Look for the line containing "transforms (R149) -/" in the entries below, then print that line and all that follow it exactly.

> _The records_:
_ _ _ _
/-- Settles O53: the printed table is that of `sbox`, and in it no entry is its own index or the complement of it. -/
theorem sboxIsTheStandardTable : Obligations.SboxIsTheStandardTable := by
  have noFixed : ∀ a : Byte, printedSbox[a.toNat]? ≠ some a := by decide +kernel
  have noComplement : ∀ a : Byte, printedSbox[a.toNat]? ≠ some (~~~a) := by decide +kernel
  refine ⟨sbox_bijective, fun a h => ?_, fun a h => ?_, by decide +kernel, printedSbox_getElem?⟩
  · exact noFixed a ((printedSbox_getElem? a).trans (congrArg some h))
  · exact noComplement a ((printedSbox_getElem? a).trans (congrArg some h))

/-! ## The round constants (R160, R161) -/

/-- Settles O56: the recurrence is the definition's, and the values follow from it. -/
theorem roundConstantsAreTheSpecs : Obligations.RoundConstantsAreTheSpecs := by
  have doubles (i : Nat) (lower : 2 ≤ i) : rcon i = xtime (rcon (i - 1)) := by
    obtain ⟨n, rfl⟩ := Nat.exists_eq_add_of_le' lower
    rfl
  exact ⟨rfl, fun i lower _ => doubles i lower, by decide⟩

/-! ## The product of polynomials (R103) -/

open Polynomial

/-- The polynomial by which products are reduced. -/
noncomputable def reductionPoly : (ZMod 2)[X] := X ^ 8 + X ^ 4 + X ^ 3 + X + 1

/-- The polynomial of the bits below `n` of `b`. -/
noncomputable def lowPoly (b : Byte) (n : Nat) : (ZMod 2)[X] := ∑ i ∈ Finset.range n, if b.getLsbD i then X ^ i else 0

theorem lowPoly_succ (b : Byte) (n : Nat) : lowPoly b (n + 1) = lowPoly b n + if b.getLsbD n then X ^ n else 0 :=
  Finset.sum_range_succ ..

theorem lowPoly_eight (b : Byte) : lowPoly b 8 = bytePoly b := rfl

theorem bytePoly_zero : bytePoly 0 = 0 := by simp [bytePoly]

theorem bytePoly_xor (a b : Byte) : bytePoly (a ^^^ b) = bytePoly a + bytePoly b := by
  have bit (p q : Bool) (m : (ZMod 2)[X]) :
      (if (p ^^ q) then m else 0) = (if p then m else 0) + (if q then m else 0) := by
    cases p <;> cases q <;> simp [CharTwo.add_self_eq_zero]
  simp only [bytePoly, BitVec.getLsbD_xor, bit, Finset.sum_add_distrib]

/-- Every bit moves up by one place, and bit 7 moves out of the byte. -/
theorem X_mul_bytePoly (a : Byte) : X * bytePoly a = bytePoly (a <<< 1) + if a.getLsbD 7 then X ^ 8 else 0 := by
  have moves : ∀ i ∈ Finset.range 7, (if a.getLsbD i then (X : (ZMod 2)[X]) ^ (i + 1) else 0) =
      if (a <<< 1).getLsbD (i + 1) then X ^ (i + 1) else 0 := by
    intro i hi
    have inByte : i + 1 < 8 := by have := Finset.mem_range.mp hi; omega
    simp [inByte, BitVec.getLsbD_eq_getElem (Nat.lt_of_succ_lt inByte)]
  have low : (a <<< 1).getLsbD 0 = false := by simp
  simp only [bytePoly, Finset.mul_sum, mul_ite, mul_zero, ← pow_succ']
  rw [Finset.sum_range_succ, Finset.sum_range_succ' _ 7, Finset.sum_congr rfl moves, low]
  simp

theorem X_pow_eight : (X : (ZMod 2)[X]) ^ 8 = reductionPoly + bytePoly 0x1B := by
  have reduction : bytePoly 0x1B = 1 + X + X ^ 3 + X ^ 4 := by simp [bytePoly, Finset.sum_range_succ]
  calc (X : (ZMod 2)[X]) ^ 8 = X ^ 8 + ((1 + X + X ^ 3 + X ^ 4) + (1 + X + X ^ 3 + X ^ 4)) := by
        rw [CharTwo.add_self_eq_zero, add_zero]
    _ = reductionPoly + bytePoly 0x1B := by rw [reduction, reductionPoly]; ring

section
variable {R : Type} [CommRing R] (φ : (ZMod 2)[X] →+* R)

/-- Doubling is multiplication by X, reduced once if it overflows. -/
theorem map_bytePoly_xtime (modulus : φ reductionPoly = 0) (a : Byte) :
    φ (bytePoly (xtime a)) = φ X * φ (bytePoly a) := by
  rw [← map_mul, X_mul_bytePoly, xtime, bytePoly_xor, map_add, map_add]
  split
  · rw [X_pow_eight, map_add, modulus, zero_add]
  · exact congrArg (fun p => φ (bytePoly (a <<< 1)) + φ p) bytePoly_zero

theorem map_bytePoly_gfMulStep (modulus : φ reductionPoly = 0) (a b : Byte) (i : Nat) (t : Byte) :
    φ (bytePoly (gfMulStep a b i t)) =
      φ X * φ (bytePoly t) + if b.getLsbD i then φ (bytePoly a) else 0 := by
  unfold gfMulStep
  split
  · rw [bytePoly_xor, map_add, map_bytePoly_xtime φ modulus]
  · rw [map_bytePoly_xtime φ modulus, add_zero]

/-- The accumulator before the bits below `n` is moved up by `n` places, and those bits times `a` are added. -/
theorem map_bytePoly_gfMulBits (modulus : φ reductionPoly = 0) (a b : Byte) (n : Nat) (t : Byte) :
    φ (bytePoly (gfMulBits a b n t)) = φ (bytePoly t) * φ X ^ n + φ (bytePoly a) * φ (lowPoly b n) := by
  induction n generalizing t with
  | zero => simp [gfMulBits, lowPoly]
  | succ n ih =>
    rw [gfMulBits, ih, map_bytePoly_gfMulStep φ modulus, lowPoly_succ, map_add]
    split
    · rw [map_pow]; ring
    · rw [map_zero]; ring

theorem map_bytePoly_gfMul (modulus : φ reductionPoly = 0) (a b : Byte) :
    φ (bytePoly a * bytePoly b) = φ (bytePoly (gfMul a b)) := by
  rw [gfMul, map_bytePoly_gfMulBits φ modulus, bytePoly_zero, map_zero, zero_mul, zero_add, lowPoly_eight, map_mul]

end

/-- Settles O50: modulo the reduction polynomial each iteration of R102 is exact. -/
theorem productIsReducedPolynomialProduct : Obligations.ProductIsReducedPolynomialProduct := fun a b =>
  (AdjoinRoot.mk_eq_mk (f := reductionPoly)).mp (map_bytePoly_gfMul _ AdjoinRoot.mk_self a b)

end Sys2Proof.Machine
end

section
/-! PROOFS. The laws of the transforms, the word recurrence of the key schedule, and the cipher as eleven rounds (R149, R164,
R181). -/

namespace Sys2Proof.Machine

/-! ## The transforms (R149) -/

/-- Row `r` of the shifted block is row `r` with its columns taken in another order. -/
theorem shiftRows_row_perm (s : Block) (r : Fin 4) :
    ((List.finRange 4).map ((shiftRows s).cell r)).Perm ((List.finRange 4).map (s.cell r)) := by
  have columns : ∀ r : Fin 4, ((List.finRange 4).map (· + r)).Perm (List.finRange 4) := by decide
  have row : (shiftRows s).cell r = s.cell r ∘ (· + r) := funext fun c => shiftRows_cell s r c
  rw [row, ← List.map_map]
  exact (columns r).map _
_ _ _ _
> _Response area_:
/-! ## The transforms (R149) -/

/-- Row `r` of the shifted block is row `r` with its columns taken in another order. -/
theorem shiftRows_row_perm (s : Block) (r : Fin 4) :
    ((List.finRange 4).map ((shiftRows s).cell r)).Perm ((List.finRange 4).map (s.cell r)) := by
  have columns : ∀ r : Fin 4, ((List.finRange 4).map (· + r)).Perm (List.finRange 4) := by decide
  have row : (shiftRows s).cell r = s.cell r ∘ (· + r) := funext fun c => shiftRows_cell s r c
  rw [row, ← List.map_map]
  exact (columns r).map _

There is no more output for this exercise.